En relisant l'interview de Laurent Fétis par David Didelot en août 2013 (Gore, Dissection d'une collection), on s'aperçoit que ce premier livre gore fut inspiré par « Basket Case », de même que le catalogue Castorama fut employé « pour la variété des armes utilisées. »

 

L'auteur avait en réserve d'autres projets au moment où la Collection a cessé de paraître, notamment un certain « Gnome Bloody Home », qu'on aimerait beaucoup pouvoir lire un jour ! Pour en revenir au bouquin qui nous intéresse (paru en octobre 1989, numéro 100), on peut affirmer qu'il est original, voire complètement barré. Guyngton's Fall, comté de Los Angeles.

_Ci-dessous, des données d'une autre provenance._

-- ==== Sys2Proof/Tests/Slice0.lean ====
section
/-!
SUPPORT. The model's own tests: commands whose operands the spec rules out, check values of the spec, and for each statement
with hypotheses states and operands that meet them, clause by clause and at the boundaries.
-/
namespace Sys2Proof.Tests
set_option Elab.async false
open Sys2Proof Sys2Proof.Machine

/-! ### Small states -/

/-- A single device that is ready, its memory trained and kindled, JOB_LIMIT at 1 MiB. -/
def up : Dev :=
  let d : Dev := { heldInReset .sn262 0 [] freshJournal with
    boot := { resetBoot [] with inReset := false, phase := .ready, stokerUp := true, readied := true } }
  ((d.setReg Adr.MEM_CFG 1#32).setReg Adr.MEM_STATUS 0x13#32).setReg Adr.JOB_LIMITLO 0x100000#32

/-- The state of a device, with nothing stored and nothing waiting. -/
def dev (d : Dev) : State := ⟨d, emptyStore, []⟩

/-- A job store that holds bytes from offset 0, all of it kindled. -/
def holding (bs : Bytes) : Mem := { emptyStore.write 0 bs with watermark := 0x100000 }

/-- A register write of the service port reaches its register on a device that runs and is no keeper. -/
theorem reaches_service {s : State} {a : Nat} {v : Word}
    (h : (!s.dev.boot.inReset && s.dev.serviceReaches a && !s.dev.isKeeper) = true) : Reaches s .service a v := by
  simp only [Bool.and_eq_true, Bool.not_eq_true'] at h
  exact ⟨h.1.1, h.1.2, rfl, by simp [Dev.keeperBars, h.2]⟩

/-- A store with nothing poisoned is sound to a read that finds nothing. -/
theorem sound_of {m : Mem} (h : m.poison = []) : m.sound [] := by
  constructor <;> intro l <;> simp [Mem.bad, foundAs, h]

/-- The same for every device of a list and every value. -/
theorem reaches_all {l : List Dev} {a : Nat}
    (h : ∀ d ∈ l, (!(dev d).dev.boot.inReset && (dev d).dev.serviceReaches a && !(dev d).dev.isKeeper) = true) :
    ∀ d ∈ l, ∀ v, Reaches (dev d) .service a v := fun d hd _ => reaches_service (h d hd)

/-! ### Witnesses: the machine and the page sequencer -/

theorem test_witness_step : ({ dev up with pending := [.timeTick] } : State).pending = .timeTick :: [] ∧
    (dev up).pending = [] := by decide

theorem test_witness_reset_holds : State.reset.dev.boot.inReset = true ∧ Instr.timeTick ≠ .resetAssert ∧
    Instr.timeTick ≠ .clk25Loss ∧ ∀ v a b, Instr.timeTick ≠ .resetRelease v a b := by simp [State.reset]; rfl

theorem test_witness_step_keeps :
    ({ dev up with mem := holding [1#8], pending := [.refclkReturn] } : State).Inv ∧
    step { dev up with mem := holding [1#8], pending := [.refclkReturn] } = .next { dev up with mem := holding [1#8] } :=
  ⟨by unfold State.Inv; decide, rfl⟩

/-- A device of a pair as `pair` says. -/
def paired (f : PairSt → PairSt) : Dev := up.setPair (fun p => f { p with mode := true, role := .striker, state := .paired })

theorem test_witness_settle : (dev up).dev.pair.mode = false ∧ (paired id).pair.mode = true ∧
    (paired id).pair.role = (dev (paired id)).dev.pair.role ∧ (paired id).pair.mirrors = [] ∧
    (paired id).out = (dev (paired id)).dev.out ∧ (paired id).ojp = (dev (paired id)).dev.ojp ∧
    (paired id).pair.partnerState = (dev (paired id)).dev.pair.partnerState := by decide

theorem test_witness_job_start :
    let d := fun (e : Dev) (v : Word) => e.met .service Adr.JOB_CTRL v
    let low := up.setReg Adr.JOB_HEADLO 0xFFF80#32
    let high := up.setReg Adr.JOB_HEADLO 0x100000#32
    let busy := up.setJob (fun j => { j with seq := .parkedEnd })
    (Reaches (dev low) .service Adr.JOB_CTRL 1#32 ∧ (d low 1).job.seq = .idle ∧ (d low 1).jobHead < (d low 1).jobLimit) ∧
    (Reaches (dev high) .service Adr.JOB_CTRL 1#32 ∧ (d high 1).job.seq = .idle ∧ (d high 1).jobLimit ≤ (d high 1).jobHead) ∧
    (Reaches (dev busy) .service Adr.JOB_CTRL 1#32 ∧ (d busy 1).job.seq ≠ .idle) :=
  ⟨⟨reaches_service (by decide), by decide⟩, ⟨reaches_service (by decide), by decide⟩, reaches_service (by decide), by decide⟩

/-- A page of two lines on plane 0, its key `k`. -/
def page (k : Nat) : Page :=
  { pageOf k 0 [] with planeMask := 1#8, length := 2, budget := ⟨false, [], false, 0⟩ }

theorem test_witness_job_stop_abort :
    let d := fun (e : Dev) (v : Word) => e.met .service Adr.JOB_CTRL v
    let empty := up.setJob (fun j => { j with seq := .following })
    let printing := up.setJob (fun j => { j with seq := .following, pages := [{ page 1 with started := Vector.replicate 4 true }, page 2] })
    (Reaches (dev up) .service Adr.JOB_CTRL 2#32 ∧ (d up 2).job.seq = .idle) ∧
    (Reaches (dev empty) .service Adr.JOB_CTRL 2#32 ∧ (d empty 2).job.seq ≠ .idle ∧ (d empty 2).job.pages = []) ∧
    (Reaches (dev printing) .service Adr.JOB_CTRL 2#32 ∧ (d printing 2).job.seq ≠ .idle ∧
      ∃ p rest, (d printing 2).job.pages = p :: rest ∧ p.begun = true ∧ p.cancelled = false) ∧
    Reaches (dev printing) .service Adr.JOB_CTRL 4#32 :=
  ⟨⟨reaches_service (by decide), by decide⟩, ⟨reaches_service (by decide), by decide⟩,
    ⟨reaches_service (by decide), by decide, _, _, rfl, by decide⟩, reaches_service (by decide)⟩

/-- A descriptor of Table 15 in 128 bytes: PlaneMask 1, no flag, Length 2, an empty index table, an end mark for its link,
and the DescCrc of R58. -/
def goodDesc : Bytes :=
  let bs := natLE 4 0x47505053 ++ [1#8, 1#8, 0#8, 0#8] ++ natLE 4 7 ++ natLE 4 2 ++ natLE 4 9 ++ List.replicate 100 0#8 ++ natLE 8 1
  patchB bs 0x14 (natLE 4 (crc32c (bs.take 0x78)))

theorem test_witness_descriptor_fetch :
    let d := (up.setJob (fun j => { j with seq := .following, target := .head })).setReg Adr.JOB_LOOKAHEAD 1#32
    let s : State := ⟨d, holding goodDesc, []⟩
    s.runs ∧ d.isKeeper = false ∧ d.mayFetch = true ∧ d.memRuns = true ∧ d.job.target = .head ∧ 0 = d.jobHead ∧
    0 < d.jobLimit ∧ s.mem.sound [] ∧ descFail d.jobLimit (s.mem.read 0 128) = none ∧
    leAt (s.mem.read 0 128) 0x0C 4 ≠ 0 ∧ d.leadBusy = false :=
  ⟨rfl, by decide +kernel, by decide +kernel, by decide +kernel, by decide +kernel, by decide +kernel, by decide +kernel, sound_of (by decide +kernel), by decide +kernel, by decide +kernel, by decide +kernel⟩

theorem test_witness_link_poll :
    let d := up.setJob (fun j => { j with seq := .parkedEnd, target := .link 0 false })
    let w := fun (m : Mem) => leNat (m.read (0 + 0x78) 8)
    let odd := holding goodDesc
    let crooked := holding (patchB goodDesc 0x78 [0x40#8])
    let beyond := holding (patchB goodDesc 0x78 (natLE 8 (2 ^ 40)))
    let limit := holding (patchB goodDesc 0x78 (natLE 8 0x100000))
    (dev d).runs ∧ d.isKeeper = false ∧ d.memRuns = true ∧ (d.job.seq = .parkedEnd ∨ d.job.seq = .parkedFault) ∧
    d.job.target = .link 0 false ∧ odd.sound [] ∧ w odd % 2 = 1 ∧
    (crooked.sound [] ∧ w crooked % 2 = 0 ∧ w crooked % 128 ≠ 0) ∧ (beyond.sound [] ∧ w beyond % 2 = 0 ∧ 2 ^ 40 ≤ w beyond) ∧
    limit.sound [] ∧ w limit % 2 = 0 ∧ d.jobLimit ≤ w limit :=
  ⟨rfl, by decide +kernel, by decide +kernel, by decide +kernel, by decide +kernel, sound_of (by decide +kernel), by decide +kernel, ⟨sound_of (by decide +kernel), by decide +kernel⟩,
    ⟨sound_of (by decide +kernel), by decide +kernel⟩, sound_of (by decide +kernel), by decide +kernel⟩

theorem no_hold {t : SeqTarget} (h : t = .link 0 false) : ∀ off, t ≠ .link off true := by
  intro off; rw [h]; simp

theorem test_witness_doorbell :
    let d := fun (e : Dev) => e.met .service Adr.JOB_DOORBELL 1#32
    let free := up.setJob (fun j => { j with seq := .following, target := .link 0 false })
    let held := up.setJob (fun j => { j with seq := .following, target := .link 0 true })
    Reaches (dev free) .service Adr.JOB_DOORBELL 1#32 ∧ free.isKeeper = false ∧ (d free).job.seq ≠ .parkedEnd ∧
    (d free).job.seq ≠ .parkedFault ∧ (∀ off, (d free).job.target ≠ .link off true) ∧
    Reaches (dev held) .service Adr.JOB_DOORBELL 1#32 ∧ held.isKeeper = false ∧ (d held).job.seq ≠ .parkedHold ∧
    (d held).job.target = .link 0 true :=
  ⟨reaches_service (by decide), by decide, by decide, by decide,
    no_hold (by decide),
    reaches_service (by decide), by decide, by decide, by decide⟩

theorem test_witness_page_retire :
    let p : Page := { page 1 with started := Vector.replicate 4 true, status := 0x80#16 }
    let d := up.setJob (fun j => { j with seq := .following, pages := [p, page 2] })
    (dev d).runs ∧ d.job.pages = p :: [page 2] ∧ p.cancelled = false ∧
    (∀ q ∈ [page 2], q.cancelled = false ∧ q.key ≠ p.key) ∧ d.mayRetire p = true ∧ d.job.seq ≠ .stopping :=
  ⟨rfl, by decide, by decide, by decide, by decide, by decide⟩

theorem test_witness_planper : Reaches (dev up) .service Adr.DEC_PLANPER 0xFFFFF#32 ∧ (0xFFFFF#32).toNat < 2 ^ 20 ∧
    Reaches (dev up) .service Adr.DEC_PLANPER 0#32 :=
  ⟨reaches_service (by decide), by decide, reaches_service (by decide)⟩

theorem test_witness_shadow_write :
    let a := Adr.RAS_MASK 0 0
    Reaches (dev up) .service a 1#32 ∧ a % 4 = 0 ∧ holdsRegister up.part a = true ∧ silentRegister up.part a = false ∧
    ((regSpecAt a).map (fun x => decide (x.1.set ≠ .none))) = some true ∧
    BitVec.ofNat 32 ((1#32).toNat &&& definedBits a) = 1#32 ∧ (up.met .service a 1#32).barPending a = none :=
  ⟨reaches_service (by decide), by decide, by decide, by decide, by decide, by decide, by decide⟩

/-! ### Witnesses: the Oaxia job protocol -/

/-- A host at 10.0.0.2. -/
def host : Endpoint := ⟨false, 0x0A000002, 5000#16⟩

/-- An open session without a key that expects sequence number 1. -/
def sess : Session := ⟨host, 0x020000000001#48, 0, false, [], [], 4, 4, 2#4, 0, 1000, 1400, [], 1, [], false, 1, [], [], false⟩

/-- The ready device with that session as number 0. -/
def open0 (x : Session) : Dev := up.setSession 0 (some x)

/-- A message of session 0 to the device's own address, its MsgCrc computed by R86. -/
def msg (kind : Nat) (session : BitVec 8) (seq : BitVec 32) (body : Bytes) : OjpMsg :=
  let g : OjpMsg := ⟨host, 0x020000000001#48, 0, false, 0x4F4A#16, 1#8, 0#8, session, BitVec.ofNat 16 body.length, seq, 0#32,
    0#64, 0#32, body, [], []⟩
  { g with msgCrc := BitVec.ofNat 32 (crc32c (msgFrame kind 0 g)) }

Alex, un géant blond, débarque avec son jeune frère Slim dans un motel sinistrement nommé « le motel de la Dernière Chance » tenu par la vieille Mary Buddle et sa jeune fille adoptive Lona qui a la particularité d'être aveugle. Jusqu'ici, tout semble normal. Mais Alex et Slim sont des sortes de cobayes à l'intelligence extraordinaire. Pour régénérer leurs neurones, ils doivent manger de la cervelle fraîche provenant, si possible, de gens cultivés (bibliothécaire, étudiants...). Dans leurs valises, on y trouve le reste de la fratrie : Petit Frère, horreur fœtale qui vit dans un bocal et Petite Sœur... qui est invisible !

 

Tout ce beau petit monde va foutre la zone dans le patelin et les meurtres vont s'enchaîner dans un déferlement macabre. La Défense Nationale va secourir les flics englués dans ce bourbier. Le rythme est très efficace malgré l'aspect burlesque de l'intrigue. La jeunesse n'empêchant pas le talent, l'auteur parvient à tisser un roman vif et atypique. Le final est un peu trop rapide et nous laisse sur notre faim. C'est un gore honnête, lisible et qui change des productions habituelles des années 80. Mention spéciale à l'illustration de Dugévoy qui retranscrit parfaitement l'atmosphère du livre.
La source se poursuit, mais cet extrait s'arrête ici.